Of the lines in the data below, write out exactly those from the one holding "a bs d).draws" through the one holding "a bs d).watch", both included.

■ ■ ■ ■ ■ ■ ■

theorem pub40_io (base : Nat) (v : Int) (d : Dev) : OnlyIo d (d.pub40 base v) := by
  simp only [Dev.pub40]
  split
  · rfl
  · exact (wr_io _ _ d).trans (wr_io _ _ _)
@[simp] theorem pub40_bar4Gen (base : Nat) (v : Int) (d : Dev) : (d.pub40 base v).bar4Gen = d.bar4Gen := (pub40_io base v d).bar4Gen
@[simp] theorem pub40_draws (base : Nat) (v : Int) (d : Dev) : (d.pub40 base v).draws = d.draws := (pub40_io base v d).draws
@[simp] theorem pub40_top (base : Nat) (v : Int) (d : Dev) : (d.pub40 base v).top = d.top := (pub40_io base v d).top
@[simp] theorem pub40_chk (base : Nat) (v : Int) (d : Dev) : (d.pub40 base v).chk = d.chk := (pub40_io base v d).chk
@[simp] theorem pub40_clk (base : Nat) (v : Int) (d : Dev) : (d.pub40 base v).clk = d.clk := (pub40_io base v d).clk
@[simp] theorem pub40_pwr (base : Nat) (v : Int) (d : Dev) : (d.pub40 base v).pwr = d.pwr := (pub40_io base v d).pwr
@[simp] theorem pub40_watch (base : Nat) (v : Int) (d : Dev) : (d.pub40 base v).watch = d.watch := (pub40_io base v d).watch
@[simp] theorem pub40_fw (base : Nat) (v : Int) (d : Dev) : (d.pub40 base v).fw = d.fw := (pub40_io base v d).fw
@[simp] theorem pub40_otp (base : Nat) (v : Int) (d : Dev) : (d.pub40 base v).otp = d.otp := (pub40_io base v d).otp
@[simp] theorem pub40_chart (base : Nat) (v : Int) (d : Dev) : (d.pub40 base v).chart = d.chart := (pub40_io base v d).chart
@[simp] theorem pub40_buoys (base : Nat) (v : Int) (d : Dev) : (d.pub40 base v).buoys = d.buoys := (pub40_io base v d).buoys
@[simp] theorem pub40_pairs (base : Nat) (v : Int) (d : Dev) : (d.pub40 base v).pairs = d.pairs := (pub40_io base v d).pairs
@[simp] theorem pub40_cycle (base : Nat) (v : Int) (d : Dev) : (d.pub40 base v).cycle = d.cycle := (pub40_io base v d).cycle
@[simp] theorem pub40_chans (base : Nat) (v : Int) (d : Dev) : (d.pub40 base v).chans = d.chans := (pub40_io base v d).chans
@[simp] theorem pub40_lans (base : Nat) (v : Int) (d : Dev) : (d.pub40 base v).lans = d.lans := (pub40_io base v d).lans
@[simp] theorem pub40_outs (base : Nat) (v : Int) (d : Dev) : (d.pub40 base v).outs = d.outs := (pub40_io base v d).outs
@[simp] theorem pub40_vouts (base : Nat) (v : Int) (d : Dev) : (d.pub40 base v).vouts = d.vouts := (pub40_io base v d).vouts
@[simp] theorem pub40_ts (base : Nat) (v : Int) (d : Dev) : (d.pub40 base v).ts = d.ts := (pub40_io base v d).ts
@[simp] theorem pub40_ports (base : Nat) (v : Int) (d : Dev) : (d.pub40 base v).ports = d.ports := (pub40_io base v d).ports
@[simp] theorem pub40_txts (base : Nat) (v : Int) (d : Dev) : (d.pub40 base v).txts = d.txts := (pub40_io base v d).txts
@[simp] theorem pub40_clients (base : Nat) (v : Int) (d : Dev) : (d.pub40 base v).clients = d.clients := (pub40_io base v d).clients
@[simp] theorem pub40_pilot (base : Nat) (v : Int) (d : Dev) : (d.pub40 base v).pilot = d.pilot := (pub40_io base v d).pilot
@[simp] theorem pub40_tide (base : Nat) (v : Int) (d : Dev) : (d.pub40 base v).tide = d.tide := (pub40_io base v d).tide

theorem wrWords_io (off : Nat) (ws : List Word) (d : Dev) : OnlyIo d (d.wrWords off ws) := by
  induction ws generalizing off d with
  | nil => rfl
  | cons w ws ih => exact OnlyIo.trans (d₁ := d.wr off w) rfl (ih _ _)

theorem bar4Put_io (a : Nat) (b : Byte) (d : Dev) : OnlyIo d (d.bar4Put a b) := by
  simp only [Dev.bar4Put]
  split <;> rfl

theorem bar4Write_io (a : Nat) (bs : List Byte) (d : Dev) : OnlyIo d (d.bar4Write a bs) := by
  induction bs generalizing a d with
  | nil => rfl
  | cons b bs ih => exact (bar4Put_io a b d).trans (ih _ _)
@[simp] theorem bar4Write_bar4Gen (a : Nat) (bs : List Byte) (d : Dev) : (d.bar4Write a bs).bar4Gen = d.bar4Gen := (bar4Write_io a bs d).bar4Gen
@[simp] theorem bar4Write_draws (a : Nat) (bs : List Byte) (d : Dev) : (d.bar4Write a bs).draws = d.draws := (bar4Write_io a bs d).draws
@[simp] theorem bar4Write_top (a : Nat) (bs : List Byte) (d : Dev) : (d.bar4Write a bs).top = d.top := (bar4Write_io a bs d).top
@[simp] theorem bar4Write_chk (a : Nat) (bs : List Byte) (d : Dev) : (d.bar4Write a bs).chk = d.chk := (bar4Write_io a bs d).chk
@[simp] theorem bar4Write_clk (a : Nat) (bs : List Byte) (d : Dev) : (d.bar4Write a bs).clk = d.clk := (bar4Write_io a bs d).clk
@[simp] theorem bar4Write_pwr (a : Nat) (bs : List Byte) (d : Dev) : (d.bar4Write a bs).pwr = d.pwr := (bar4Write_io a bs d).pwr
@[simp] theorem bar4Write_watch (a : Nat) (bs : List Byte) (d : Dev) : (d.bar4Write a bs).watch = d.watch := (bar4Write_io a bs d).watch
@[simp] theorem bar4Write_fw (a : Nat) (bs : List Byte) (d : Dev) : (d.bar4Write a bs).fw = d.fw := (bar4Write_io a bs d).fw
@[simp] theorem bar4Write_otp (a : Nat) (bs : List Byte) (d : Dev) : (d.bar4Write a bs).otp = d.otp := (bar4Write_io a bs d).otp
@[simp] theorem bar4Write_chart (a : Nat) (bs : List Byte) (d : Dev) : (d.bar4Write a bs).chart = d.chart := (bar4Write_io a bs d).chart
@[simp] theorem bar4Write_buoys (a : Nat) (bs : List Byte) (d : Dev) : (d.bar4Write a bs).buoys = d.buoys := (bar4Write_io a bs d).buoys
@[simp] theorem bar4Write_pairs (a : Nat) (bs : List Byte) (d : Dev) : (d.bar4Write a bs).pairs = d.pairs := (bar4Write_io a bs d).pairs
@[simp] theorem bar4Write_cycle (a : Nat) (bs : List Byte) (d : Dev) : (d.bar4Write a bs).cycle = d.cycle := (bar4Write_io a bs d).cycle
@[simp] theorem bar4Write_chans (a : Nat) (bs : List Byte) (d : Dev) : (d.bar4Write a bs).chans = d.chans := (bar4Write_io a bs d).chans
@[simp] theorem bar4Write_lans (a : Nat) (bs : List Byte) (d : Dev) : (d.bar4Write a bs).lans = d.lans := (bar4Write_io a bs d).lans
@[simp] theorem bar4Write_outs (a : Nat) (bs : List Byte) (d : Dev) : (d.bar4Write a bs).outs = d.outs := (bar4Write_io a bs d).outs
@[simp] theorem bar4Write_vouts (a : Nat) (bs : List Byte) (d : Dev) : (d.bar4Write a bs).vouts = d.vouts := (bar4Write_io a bs d).vouts
@[simp] theorem bar4Write_ts (a : Nat) (bs : List Byte) (d : Dev) : (d.bar4Write a bs).ts = d.ts := (bar4Write_io a bs d).ts
@[simp] theorem bar4Write_ports (a : Nat) (bs : List Byte) (d : Dev) : (d.bar4Write a bs).ports = d.ports := (bar4Write_io a bs d).ports
@[simp] theorem bar4Write_txts (a : Nat) (bs : List Byte) (d : Dev) : (d.bar4Write a bs).txts = d.txts := (bar4Write_io a bs d).txts
@[simp] theorem bar4Write_clients (a : Nat) (bs : List Byte) (d : Dev) : (d.bar4Write a bs).clients = d.clients := (bar4Write_io a bs d).clients
@[simp] theorem bar4Write_pilot (a : Nat) (bs : List Byte) (d : Dev) : (d.bar4Write a bs).pilot = d.pilot := (bar4Write_io a bs d).pilot
@[simp] theorem bar4Write_tide (a : Nat) (bs : List Byte) (d : Dev) : (d.bar4Write a bs).tide = d.tide := (bar4Write_io a bs d).tide
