/-- Act 0 takes the host's hold away. -/
theorem refForce_release (hact : pf c 0 8 2 = 0) : ∃ q, SetsBuoy n ((d.buoy n).qualBy q) d (d.refForce c n).2 ∧ (d.refForce c n).1 = .ok q.st.code ∧
    q.hostHold = false ∧ ((d.buoy n).qual.st ≠ .held → q = { (d.buoy n).qual with hostHold := false }) ∧
    ((d.buoy n).qual.st = .held → (d.buoy n).qual.reroute = true → q.st = .held) ∧
    ((d.buoy n).qual.st = .held → (d.buoy n).qual.reroute = false →
      q.st = if d.isUp n then (if d.rejects n then .failed else if (d.buoy n).qual.ever then .wtr else .first) else .idle) := by
  have h1 := (SetsBuoy.refl n d).modQual (f := fun q => { q with hostHold := false })
  have heq : d.refForce c n = (.ok (((d.modQual n fun q => { q with hostHold := false }).holdExit n).buoy n).qual.st.code,
      (d.modQual n fun q => { q with hostHold := false }).holdExit n) := by
    unfold Dev.refForce
    simp only [hact, OfNat.zero_ne_ofNat, zero_ne_one, if_false]
  have hup : (d.modQual n fun q => { q with hostHold := false }).isUp n = d.isUp n := h1.isUp
  rw [heq]
  dsimp only
  by_cases hh : (d.buoy n).qual.st = .held ∧ (d.buoy n).qual.reroute = false
  · obtain ⟨q, hb, hhost, hst⟩ := holdExit_held h1 hh.1 hh.2 rfl
    rw [rejects_unheld, hup] at hst
    exact ⟨q, hb, congrArg (fun b : Buoy => CmdOut.ok b.qual.st.code) hb.same, hhost, fun h => absurd hh.1 h,
      fun _ hr => absurd (hh.2.symm.trans hr) (by decide), fun _ _ => hst⟩
  · have hx : (d.buoy n).qual.st ≠ .held ∨ (d.buoy n).qual.reroute = true := by
      by_cases h : (d.buoy n).qual.st = .held
      · exact .inr (by simpa using fun hr => hh ⟨h, hr⟩)
      · exact .inl h
    rw [holdExit_rest h1 hx]
    exact ⟨_, h1, (congrArg (fun b : Buoy => CmdOut.ok b.qual.st.code) h1.same).trans rfl, rfl, fun _ => rfl, fun h _ => h, fun h hr => absurd ⟨h, hr⟩ hh⟩

/-- What a command sees of the device as it begins. -/
theorem begun_buoy (c : Cmd) (op : Nat) (k : Fin 64) (d : Dev) : (d.begun c op).buoy k = d.buoy k := congrArg (·.get k) (begun_within c op d).buoys

theorem begun_chan (c : Cmd) (op : Nat) (k : Fin 16) (d : Dev) : (d.begun c op).chan k = d.chan k := congrArg (·.get k) (begun_within c op d).chans

theorem begun_slot (c : Cmd) (op : Nat) (n : Fin 64) (d : Dev) : SlotSame n (d.begun c op) d := by
  have hb := begun_buoy c op n d
  exact ⟨congrArg Buoy.act hb, congrArg Buoy.mon hb, congrArg Buoy.dec hb, congrArg (fun b => b.qual.minority) hb, (begun_within c op d).chans,
    fun _ _ => begun_rd c op d _⟩

theorem refScope_eq (h : Within (refScope n) d d') : d' = { d with
    regs := d'.regs, bar4 := d'.bar4, host := d'.host, keeper := d'.keeper, buoys := d'.buoys, pairs := d'.pairs, chans := d'.chans } := h.eq
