/-- R364, R373: what a severity brings with it: the tenant's grids on the die are aborted with status 4, or the
replace request is set and the die is fenced. -/
def State.severity (s : State) (d : Nat) (r : ErrRec) : State :=
  if r.sev = 2 then
    (s.fatalGrids d r).foldl (fun s g => s.addDue (.gridAbort (BitVec.ofNat 6 d) (BitVec.ofNat 32 g))) s
  else if r.sev = 3 then
    let s := s.modDie d fun x =>
      { x with rreq := x.rreq ||| BitVec.twoPow 64 48 ||| (if x.rreq.getLsbD 63 then 0
                        else BitVec.twoPow 64 63 ||| BitVec.ofNat 64 (r.seq % 2 ^ 48)) }
    if r.flags / 16 % 2 = 1 then s else s.addDue (.dieFence (BitVec.ofNat 6 d))
  else s

/-- R371: the record that a move of die d has formed before it was stalled, if it is this one but for seq and clock. -/
def State.credit (s : State) (d : Nat) (r : ErrRec) : Option Credit :=
  s.moving.bind fun m => (s.die d).credits.find? fun c => decide (c.move = m) && decide ({ c.r with seq := r.seq, clock := r.clock } = r)

/-- R365 to R368, R371: a die forms a record. `r.seq`, `r.clock` are filled in here. A corrected record whose slot is
still undelivered is dropped; one of severity 1 or 2 is held until the slot is delivered, and with it what it brings
about, the halt of a group among it; one of severity 3 is written over it. Whether it is held is answered too.
DEDUCED: log 33. -/
def State.formRecord (s : State) (d : Nat) (r : ErrRec) (halt : Option (Nat × Nat × Nat)) (move : Option Move) : Bool × State :=
  match s.credit d r with
  | some c => (false, s.modDie d fun x => { x with credits := x.credits.erase c })
  | none =>
    let x := s.die d
    let r := { r with seq := x.seq + 1, clock := s.clock d % 2 ^ 64 }
    let s := s.modDie d fun x => { x with seq := x.seq + 1 }
    let busy := x.undelivered.has (r.seq % 4096)
    let holds := busy && decide (1 ≤ r.sev) && decide (r.sev ≤ 2)
    let h : HeldRec := { r := r, halt := halt, move := move }
    let s := { s with formed := s.formed ++ [(d, h, holds)] }
    (holds,
      if holds then s.modDie d fun x => { x with heldRecs := x.heldRecs ++ [h] }
      else if busy && r.sev == 0 then s.modDie d fun x => { x with dropped := min (x.dropped + 1) 0xFFFF }
      else (s.writeRecord d r).severity d r)

/-- A record of something that halts no group. -/
def State.record (s : State) (d : Nat) (r : ErrRec) : State := (s.formRecord d r none none).2

/-- A record with its fields, before the die adds seq and clock; `flags[3]` is set when addr is nonzero. -/
def mkRec (sev cls cause flags tenant gid unit pc addr detail : Nat) : ErrRec :=
  { seq := 0, sev := sev, cls := cls, cause := cause, flags := flags, tenant := tenant, clock := 0, gid := gid,
    unit := unit, pc := pc, addr := addr, detail := detail }

/-- R429: the end of an interval that opened at a clock: of class 0x21 the end of the budget period (R327), else 2^20 cycles on. -/
def rateEnd (cls start : Nat) : Nat := if cls = 0x21 then (start / 850000 + 1) * 850000 else start + 2 ^ 20

/-- R429: a cause recorded at most once in an interval; `mk` makes the record from the count of occurrences. DEDUCED: log 33. -/
def State.rated (s : State) (d : Nat) (key : Nat × Nat × Nat) (mk : Nat → ErrRec) : State :=
  let x := s.die d
  let now := s.clock d
  match x.rates.find? fun r => r.key == key with
  | some r =>
    if now < rateEnd key.1 r.start then
      s.modDie d fun x => { x with rates := x.rates.map fun q => if q.key == key then { q with count := q.count + 1 } else q }
    else
      (s.modDie d fun x => { x with rates := x.rates.map fun q => if q.key == key then ⟨key, now, 0⟩ else q }).record d
        (mk (r.count + 1))
  | none => (s.modDie d fun x => { x with rates := x.rates ++ [⟨key, now, 0⟩] }).record d (mk 1)

/-- R416, R429: a record of class 0x23 at a boundary of die d. -/
def State.boundaryRecord (s : State) (d dir cause : Nat) : State :=
  s.rated d (0x23, cause, 4 * d + dir) fun n => mkRec 1 0x23 cause 0 0 0 (unitOf 9 (4 * d + dir)) 0 0 n

/-- R338, R416, R429: what die a does not send to die b, or die b's answer to it, is recorded at the closed boundary: not sent
where the near side is closed, discarded on arrival where only the far side is. -/
def State.notSent (s : State) (a b : Nat) : State :=
  match (s.block a b).orElse fun _ => s.block b a with
  | some (d, dir, far) => s.boundaryRecord d dir (if far then 2 else 1)
  | none => s

/-- R338, R416: an access of die a to die b that the walk ended with fault kind 4: it is recorded where a closed boundary is why. -/
def State.notWalked (s : State) (a b : Nat) : State := if s.linked a b then s else s.notSent a b

/-! ### Call rings (R315 to R317) -/

/-- R315: bytes of a ring. -/
def RingSlot.bytes (r : RingSlot) : Nat := 2 ^ (15 + r.size.toNat)

/-- R315: room a record of `n` bytes needs at the write position, and the room there is; in a ring that holds no record
the pads are reclaimed as soon as they are written. -/
def RingSlot.need (r : RingSlot) (n : Nat) : Nat := if r.wpos + n ≤ r.bytes then n else r.bytes - r.wpos + n
def RingSlot.room (r : RingSlot) : Nat :=
  match r.recs with
  | [] => r.bytes
  | q :: _ => (q.off + r.bytes - r.wpos) % r.bytes
def RingSlot.fits (r : RingSlot) (n : Nat) : Bool := if r.recs.isEmpty then decide (n ≤ r.bytes) else decide (r.need n ≤ r.room)

/-- R315: space is reclaimed in ring order, as far as the oldest unretired record; one that retired before it was taken, its group
saved, is reclaimed with it and never taken (DESIGN CHOICE, log 50). -/
def RingSlot.reclaim (r : RingSlot) : RingSlot := { r with recs := r.recs.dropWhile fun q => q.retired }

/-- R315: the pad records that fill `n` bytes from offset `off`, each at most 65,472 bytes; fuel bounds their number. -/
def padRecs : Nat → Nat → Nat → List RingRec
  | 0, _, _ => []
  | k + 1, off, n =>
    if n = 0 then [] else
    let m := min n 65472
    ⟨off, m, 0, 0, true, true⟩ :: padRecs k (off + m) (n - m)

■ ■ ■ ■ ■ ■ ■

*Answer for the task*:
@[simp] theorem bar4Write_draws (a : Nat) (bs : List Byte) (d : Dev) : (d.bar4Write a bs).draws = d.draws := (bar4Write_io a bs d).draws
@[simp] theorem bar4Write_top (a : Nat) (bs : List Byte) (d : Dev) : (d.bar4Write a bs).top = d.top := (bar4Write_io a bs d).top
@[simp] theorem bar4Write_chk (a : Nat) (bs : List Byte) (d : Dev) : (d.bar4Write a bs).chk = d.chk := (bar4Write_io a bs d).chk
@[simp] theorem bar4Write_clk (a : Nat) (bs : List Byte) (d : Dev) : (d.bar4Write a bs).clk = d.clk := (bar4Write_io a bs d).clk
@[simp] theorem bar4Write_pwr (a : Nat) (bs : List Byte) (d : Dev) : (d.bar4Write a bs).pwr = d.pwr := (bar4Write_io a bs d).pwr
@[simp] theorem bar4Write_watch (a : Nat) (bs : List Byte) (d : Dev) : (d.bar4Write a bs).watch = d.watch := (bar4Write_io a bs d).watch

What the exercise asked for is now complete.